Rachel Donovan, Vandyk Mortgage Corp.
Albuquerque Regional Community Chaplain’s Corps Donovan is a member of the organization that serves a variety of needs in the community, helping others in their most dire time of need. “We’re gap pluggers, so to speak,” she said. “The fire department will do their thing and police will do their part, and we stay there. A lot of times people just need to cry or they’re under stress and a lot of times they just need somebody there to help them. Sometimes you don’t even talk a whole lot.”

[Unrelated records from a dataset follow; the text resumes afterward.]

-- ==== Sys2Proof/Tests/Slice0.lean ====
section
/-! SUPPORT. Tests: a sample cell, the operands `wellFormed` refuses, the wire forms and request lines, worked examples of
the manual, and for each statement of `Obligations` a state and operands that meet its hypotheses, clause by clause. -/

set_option Elab.async false

namespace Sys2Proof.Tests

open Sys2Proof Sys2Proof.Machine

/-! ## A sample cell -/

/-- A recipe of two insertions, good bins 1 and 2. -/
def recipe : Recipe where
  product := 7
  packageClass := 12
  route := [⟨.room, 211, some 0, 1000, 0⟩, ⟨.hot, 212, none, 1000, 5⟩]
  goodBins := [1, 2]
  yieldLimit := 900
  minSample := 10
  binLimits := [⟨5, 30⟩]
  spreadLimit := 0
  siteMinSample := 50
  runLimit := 0
  familyYield := false
  familyBin := false

/-- The step table: a chain of the five kinds, the rest of no kind. -/
def steps : List StepRecord :=
  [⟨some .loadProgram, 0, 90, 300, some 1⟩, ⟨some .setBand, 0, 600, 1200, some 2⟩, ⟨some .confirmKit, 0, 300, 1800, some 3⟩,
    ⟨some .correlate, 24, 120, 600, some 4⟩, ⟨some .waitOperator, 0, 60, 900, none⟩] ++ List.replicate 43 ⟨none, 0, 0, 1, none⟩

/-- The working copy of the sample cell. -/
def image : WorkingCopy where
  imageLength := 518
  clamped := 0
  bitRate := 250
  bidWindow := 3
  acceptTimeout := 10
  arrivalTimeout := 60
  reofferInterval := 60
  attemptLimit := 4
  releaseWindow := 10
  rollcallWindow := 5
  rejoinInterval := 10
  remoteTimeout := 10
  filters := List.replicate 4 ⟨0, 0, false⟩
  sitesFitted := 4
  minSites := 2
  bands := [.room, .hot]
  slotCount := 2
  busyActiveHigh := true
  transition := [0, 600, 1200, 600, 0, 900, 1200, 900, 0]
  recipes := [recipe]
  steps := steps

/-- A lot record of the sample product. -/
def lot (id : Nat) (state : LotState) : LotRecord :=
  { LotRecord.fresh id state with
    product := 7, family := 70115, priority := 1, entryQty := 20, route := [⟨.room, 211⟩, ⟨.hot, 212⟩] }

/-- A hold of scope LOT without a trigger. -/
def hold (k : HoldKind) : Hold := ⟨k, 1, 0, .lot, none, []⟩

/-- A lot record with an open hold. -/
def heldLot (id : Nat) (state : LotState) (k : HoldKind) : LotRecord := { lot id state with holds := [hold k] }

/-- An account of 20 units: 12 placed, 10 counted in bin 1. -/
def account : Account := { Account.fresh 20 with placedMain := 12, bins := 10 :: List.replicate 14 0 }

/-- A lot in test with that account. -/
def testLot : LotRecord := { lot 40 .inTest with account := some account }

/-- The blocks of the sample cell: joined, settled, both slots resident. -/
def blocks : Blocks :=
  { Blocks.powerOn 2 4 none with
    link := { LinkCtl.powerOn with joined := true }
    family := { FamilyUnit.powerOn with unsettled := false }
    setup := { SetupUnit.powerOn 2 none with
      slots := [⟨.resident, some 211, some 50000⟩, ⟨.empty, none, none⟩], active := some 1, kitTaken := 12
      thermal := ⟨some .room, .ready, 0⟩ } }

/-- The sample cell running as station 5. -/
def cell (b : Blocks) : State := ⟨100000, .running, 5, image, true, ⟨false, false, false, 0, false⟩, b, []⟩

/-- The sample cell with some lots. -/
def cellWith (lots : List LotRecord) : State := cell { blocks with lots := lots }

/-- A touchdown of two units on sites 1 and 2. -/
def touchdown (stage : TdStage) : Touchdown := ⟨stage, .counted, [1, 2], [(3, .voidOpen)], some 9, some 104000, 0, false⟩

/-- The sample cell with a lot in test and a touchdown. -/
def testing (stage : TdStage) : Blocks :=
  { blocks with
    lots := [{ testLot with account := some { account with inSockets := 2 } }]
    td := { blocks.td with touchdown := some (touchdown stage), latch := false, sequence := 9 } }

/-- A walk of lot 40. -/
def walk (current : Option Nat) (inStep : Bool) : Walk := ⟨40, current, true, 2, inStep, some 130000, false, false, none, none, false⟩

/-- The sample cell with lot 40 in SETUP and a walk. -/
def setup (engine : EngineState) (w : Walk) (inFlight : Option (TesterCmd × Origin)) : Blocks :=
  { blocks with
    lots := [{ lot 40 .setup with account := some (Account.fresh 20) }]
    setup := { blocks.setup with engine := engine, walk := some w, inFlight := inFlight } }

/-- The sample cell with a frame in slot 1. -/
def sending (b : Blocks) (f : Frame) (onWire : Bool) : Blocks :=
  { b with link := { b.link with
      slots := some ⟨f, frameIdentifier 5 f.data, 1, onWire, false⟩ :: List.replicate 5 none, placements := 1 } }

/-- The sample cell with six frames in its slots. -/
def allSlots (b : Blocks) : Blocks :=
  { b with link := { b.link with slots := (List.range 6).map (fun i =>
      some ⟨⟨.release, i + 1, .object (i + 1) 1 9⟩, frameIdentifier 5 (.object (i + 1) 1 9), i + 1, false, false⟩) } }

/-- The blocks once a frame has been received and acknowledged (R22). -/
def acked (b : Blocks) : Blocks := { b with link := { b.link with signals := b.link.signals ++ [.acknowledge] } }

/-- The invariants, evaluated. -/
def soundly (b : Blocks) : Bool := decide b.sound

def balancing (b : Blocks) : Bool := decide b.accountsSound

/-- Whether a step answers a next state that some predicate picks. -/
def runs (o : Host.Outcome State Fault Refusal) (p : State → Bool) : Bool :=
  match o with
  | .next s => p s
  | _ => false

/-! ## Operands that fit no field (WellFormed) -/

theorem test_wf_request_number : (Instr.enter 10000000000 7 20 70115 1).wellFormed = false ∧
    (Instr.enter 1 7 10000000000 70115 1).wellFormed = false ∧ (Instr.enter 1 10000000000 20 70115 1).wellFormed = false ∧
    (Instr.enter 1 7 20 10000000000 1).wellFormed = false ∧ (Instr.enter 1 7 20 70115 10000000000).wellFormed = false ∧
    (Instr.arrive 10000000000).wellFormed = false ∧ (Instr.preload 10000000000 1).wellFormed = false ∧
    (Instr.preload 1 10000000000).wellFormed = false ∧ (Instr.evict 10000000000).wellFormed = false ∧
    (Instr.siteEnable 10000000000).wellFormed = false ∧ (Instr.siteDisable 10000000000).wellFormed = false ∧
    (Instr.purge 10000000000 1).wellFormed = false ∧ (Instr.purge 1 10000000000).wellFormed = false ∧
    (Instr.status (some .lot) (some 10000000000)).wellFormed = false ∧ (Instr.dispose 10000000000 none none).wellFormed = false ∧
    (Instr.recall 10000000000).wellFormed = false ∧ (Instr.reoffer 10000000000).wellFormed = false ∧
    (Instr.holdLot 10000000000).wellFormed = false := by decide +kernel

theorem test_wf_image : (Instr.imageLoaded (some (List.replicate 65537 0))).wellFormed = false := by decide +kernel

theorem test_wf_identifier_fields : (Instr.frameDiscarded 4 0 1).wellFormed = false ∧
    (Instr.frameDiscarded 0 16 1).wellFormed = false ∧ (Instr.frameDiscarded 0 0 64).wellFormed = false ∧
    (Instr.rollcallHeard 64).wellFormed = false := by decide +kernel

theorem test_wf_frame_fields : (Instr.holdHeard 1 16777216 1 1).wellFormed = false ∧
    (Instr.holdHeard 1 1 4294967296 1).wellFormed = false ∧ (Instr.clearHeard 1 1 1 256).wellFormed = false ∧
    (Instr.objectHeard 1 1 256 1).wellFormed = false ∧ (Instr.awardHeard 1 4294967296 1).wellFormed = false ∧
    (Instr.acceptHeard 64 1 1).wellFormed = false ∧ (Instr.bidHeard 1 1 1 65536).wellFormed = false ∧
    (Instr.intentHeard 1 1 16777216).wellFormed = false ∧ (Instr.shippedHeard 1 1 1 65536).wellFormed = false ∧
    (Instr.disposeHeard 1 1 256 1 1).wellFormed = false ∧ (Instr.disposedHeard 1 1 1 1 256).wellFormed = false := by
  decide +kernel

theorem test_wf_dossier : (Instr.dossierHeard 1 (.identity 1 65536 1 1 1 1 1 1 3)).wellFormed = false ∧
    (Instr.dossierHeard 1 (.route 1 [(1, 1)])).wellFormed = false ∧
    (Instr.dossierHeard 1 (.summary 2 1 1 1 0 1 1 1 1)).wellFormed = false ∧
    (Instr.dossierHeard 1 (.summary 3 1 1 1 8388608 1 1 1 1)).wellFormed = false ∧
    (Instr.dossierHeard 1 (.unnumbered 3)).wellFormed = false := by decide +kernel

theorem test_wf_offer : (Instr.offerHeard 1 ⟨1, 7, 1, 16, 1, 20, 12, 2, 211⟩).wellFormed = false ∧
    (Instr.offerHeard 1 ⟨1, 7, 1, 1, 16, 20, 12, 2, 211⟩).wellFormed = false ∧
    (Instr.offerHeard 1 ⟨1, 7, 1, 1, 1, 20, 256, 2, 211⟩).wellFormed = false := by decide +kernel

theorem test_wf_ports_and_deadlines : (Instr.loaded 256).wellFormed = false ∧ (Instr.atTemp 256).wellFormed = false ∧
    (Instr.tdResult 256 (List.replicate 8 0)).wellFormed = false ∧ (Instr.tdResult 1 [1]).wellFormed = false ∧
    (Instr.tdResult 1 [256, 0, 0, 0, 0, 0, 0, 0]).wellFormed = false ∧ (Instr.reofferDeadline 4294967296).wellFormed = false := by
  decide +kernel

theorem test_wf_accepts : (Instr.enter 1 7 20 70115 1).wellFormed = true ∧ (Instr.offerHeard 1 ⟨1, 7, 1, 1, 1, 20, 12, 2, 211⟩).wellFormed = true ∧
    (Instr.dossierHeard 1 (.summary 3 1 1 1 (-20) 1 1 1 1)).wellFormed = true := by decide +kernel

/-! ## Wire forms, from the manual's examples -/

/-- Identifiers of station 7 (2.2, six slots under pressure). -/
theorem test_identifiers_station_7 : frameIdentifier 7 (.hold 88410 9001 7) = 7 ∧ frameIdentifier 7 (.clear 51002 1 7) = 16391 ∧
    frameIdentifier 7 (.dossier (.summary 3 1 4 3420 0 3310 110 0 0)) = 278727 ∧ frameIdentifier 7 (.bid 9001 4 2978) = 541383 ∧
    frameIdentifier 7 (.bid 9004 4 1100) = 540935 ∧ frameIdentifier 7 (.offer ⟨6120, 7, 1, 1, 2, 20, 12, 2, 211⟩) = 524423 ∧
    frameIdentifier 7 (.accept 8133 4) = 294919 ∧ frameIdentifier 7 (.take 1 4) = 311303 := by decide +kernel

/-- Identifiers of the other stations' examples (03, 04, 09). -/
theorem test_identifiers_other_stations : frameIdentifier 4 (.offer ⟨9001, 4100, 70115, 2, 1, 3310, 12, 3, 211⟩) = 524356 ∧
    frameIdentifier 4 (.award 9001 7) = 262148 ∧ frameIdentifier 4 (.bid 9001 4 4410) = 541764 ∧
    frameIdentifier 4 (.dossier (.identity 9001 4100 70115 1 3420 3 2 1 3)) = 278596 ∧
    frameIdentifier 4 (.dossier (.route 9001 [(2, 117), (3, 211), (2, 205), (0, 0)])) = 278660 ∧
    frameIdentifier 4 (.dossier (.summary 3 1 4 3420 0 3310 110 0 0)) = 278724 ∧ frameIdentifier 19 (.bid 9001 4 2978) = 541395 ∧
    frameIdentifier 21 (.intent 8840 44210) = 802837 ∧ frameIdentifier 21 (.shipped 8840 44210 14) = 819221 ∧
    frameIdentifier 19 (.object 8840 2 21) = 32787 := by decide +kernel

/-- A HOLD for family 70,115 and lot 9001 raised by station 4, heard at station 7 (R20, 11.1). -/
theorem test_hold_frame_heard : receiveFrame 7 4 [0x01, 0x11, 0xE3, 0, 0, 0x23, 0x29, 4] = .holdHeard 4 70115 9001 4 ∧
    frameBytes (.hold 70115 9001 4) = [0x01, 0x11, 0xE3, 0, 0, 0x23, 0x29, 4] := by decide +kernel

/-- An AWARD of lot 9001 to station 7 from station 4, and the same with its data cut short (R31). -/
theorem test_award_frame_heard : receiveFrame 7 262148 [0, 0, 0x23, 0x29, 7] = .awardHeard 4 9001 7 ∧
    receiveFrame 7 262148 [0, 0, 0x23, 0x29] = .frameDiscarded 1 0 4 := by decide +kernel

/-- The insertion number stands in the upper half of the OFFER's byte 9, the priority in the lower (11.1). -/
theorem test_offer_frame_heard : receiveFrame 7 524356 [0, 0, 0x23, 0x29, 0x10, 0x04, 0x01, 0x11, 0xE3, 0x21, 0x0C, 0xEE, 12, 3, 0, 211] =
    .offerHeard 4 ⟨9001, 4100, 70115, 2, 1, 3310, 12, 3, 211⟩ := by decide +kernel

/-- An adj of -2 in 24 bits of two's complement (R193). -/
theorem test_summary_adj_is_signed :
    receiveFrame 7 278724 [1, 4, 0, 20, 0xFF, 0xFF, 0xFE, 0, 15, 0, 2, 0, 1, 0, 0, 0] = .dossierHeard 4 (.summary 3 1 4 20 (-2) 15 2 1 0) := by
  decide +kernel

/-- TD_READY with sites 1 to 4 (11.2); a wrong check byte discards it (R194). -/
theorem test_port_message : receiveMessage .handler [0x11, 1, 0x0F, 0xDF] = .tdReady 0x0F ∧
    receiveMessage .handler [0x11, 1, 0x0F, 0xDE] = .portMessageDiscarded .handler ∧
    receiveMessage .tester [0x11, 1, 0x0F, 0xDF] = .portMessageDiscarded .tester ∧
    testerBytes (.load 2 211) = [0x29, 3, 2, 0, 211, 255] := by decide +kernel

/-- A request in small letters with extra spaces (R184). -/
theorem test_line_enter : lineCommand ['e', 'n', 't', 'e', 'r', ' ', ' ', '9', ' ', '7', ' ', '2', '0', ' ', '1', '1', ' ', '2'] =
    some (.enter 9 7 20 11 2) := by decide +kernel

/-- Lines that are no request, or have a wrong parameter count (R184), and a line of spaces. -/
theorem test_line_refused : lineCommand ['A', 'R', 'R', 'I', 'V', 'E'] = some (.malformedRequest .requestForm) ∧
    lineCommand ['F', 'L', 'Y'] = some (.malformedRequest .unknownName) ∧ lineCommand [' ', ' '] = none ∧
    lineCommand (List.replicate 81 'A') = some (.malformedRequest .tooLong) ∧
    lineCommand ['D', 'I', 'S', 'P', 'O', 'S', 'E', ' ', '9', ' ', 'Y', 'I', 'E', 'L', 'D', ' ', 'S', 'C', 'R', 'A', 'P'] =
      some (.dispose 9 (some .yield) (some .scrap)) := by decide +kernel

/-- Each outgoing line ends with a carriage return and a line feed, also one that a warm reset ends (R183, R187). -/
theorem test_line_sent : (SentLine.whole (.reply (.no .busy))).text = "NO BUSY\r\n" ∧
    (SentLine.cut (.reply (.no .busy)) 4).text = "NO B\r\n" := by decide +kernel

/-- Characters received: discarded up to the next carriage return while RESET_N is held, gathered while the part runs (R183). -/
theorem test_line_received :
    let held := { cell blocks with pins := { (cell blocks).pins with resetHeld := true } }
    (held.receiveChar 'S').blocks.op.discarding = true ∧ ((held.receiveChar 'S').receiveChar '\r').blocks.op.discarding = false ∧
    ((cell blocks).receiveChar 's').blocks.op.gathered = ['s'] ∧ ((cell blocks).receiveChar '\r').pending = [] := by decide +kernel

It’s a task that requires a lot of training and sometimes, time, said Donovan, who put in about 400 hours of volunteer time in 2015. “We’re crisis trained, both individually and as a group,” she said. “We have a lot of emergency response training so we can cover a wide variety of circumstances. We’re just a calming presence to help people.” Since the organization is volunteer-driven, it’s a bare-bones operation. “We don’t have a lot of different fundraising events,” Donovan said. “We run on a very shallow budget, that’s why it was important and so nice to get the donation from GAAR and the Good Neighbor program.”
Morgan Cannaday-Henson, Ida Kelly Realty
Cannaday-Henson knows first-hand just how easy it can be for somebody to wind up homeless. “Society in general has a really negative stigma when it comes to homelessness; that they did that to themselves, or that would never happen to me,” she said.
My dad, when I was very young, was diagnosed with brain cancer. My mom, although college educated and went to law school, was a stay at home at mom. He passed away within a matter of weeks and my mom was left with two young kids, no job or income and totally underwater in medical bills. If it wasn’t for her family allowing us to live with them, we would have been homeless.”
So when she heard about Heading Home, a program designed to get people off the streets and into their own living spaces, Cannaday-Henson jumped in wholeheartedly.
“It was not this temporary band aid,” she said. “They provide a permanent solution. And it sounds silly, but the solution to homelessness is a home. Housing first model to put a roof over somebody’s head, then give them the resources they need, whether it be help with addiction, mental illness, just finding a new job, medical needs, anything that it takes to help them become a contributing member of society again. Their success rate with that is almost 90 percent.”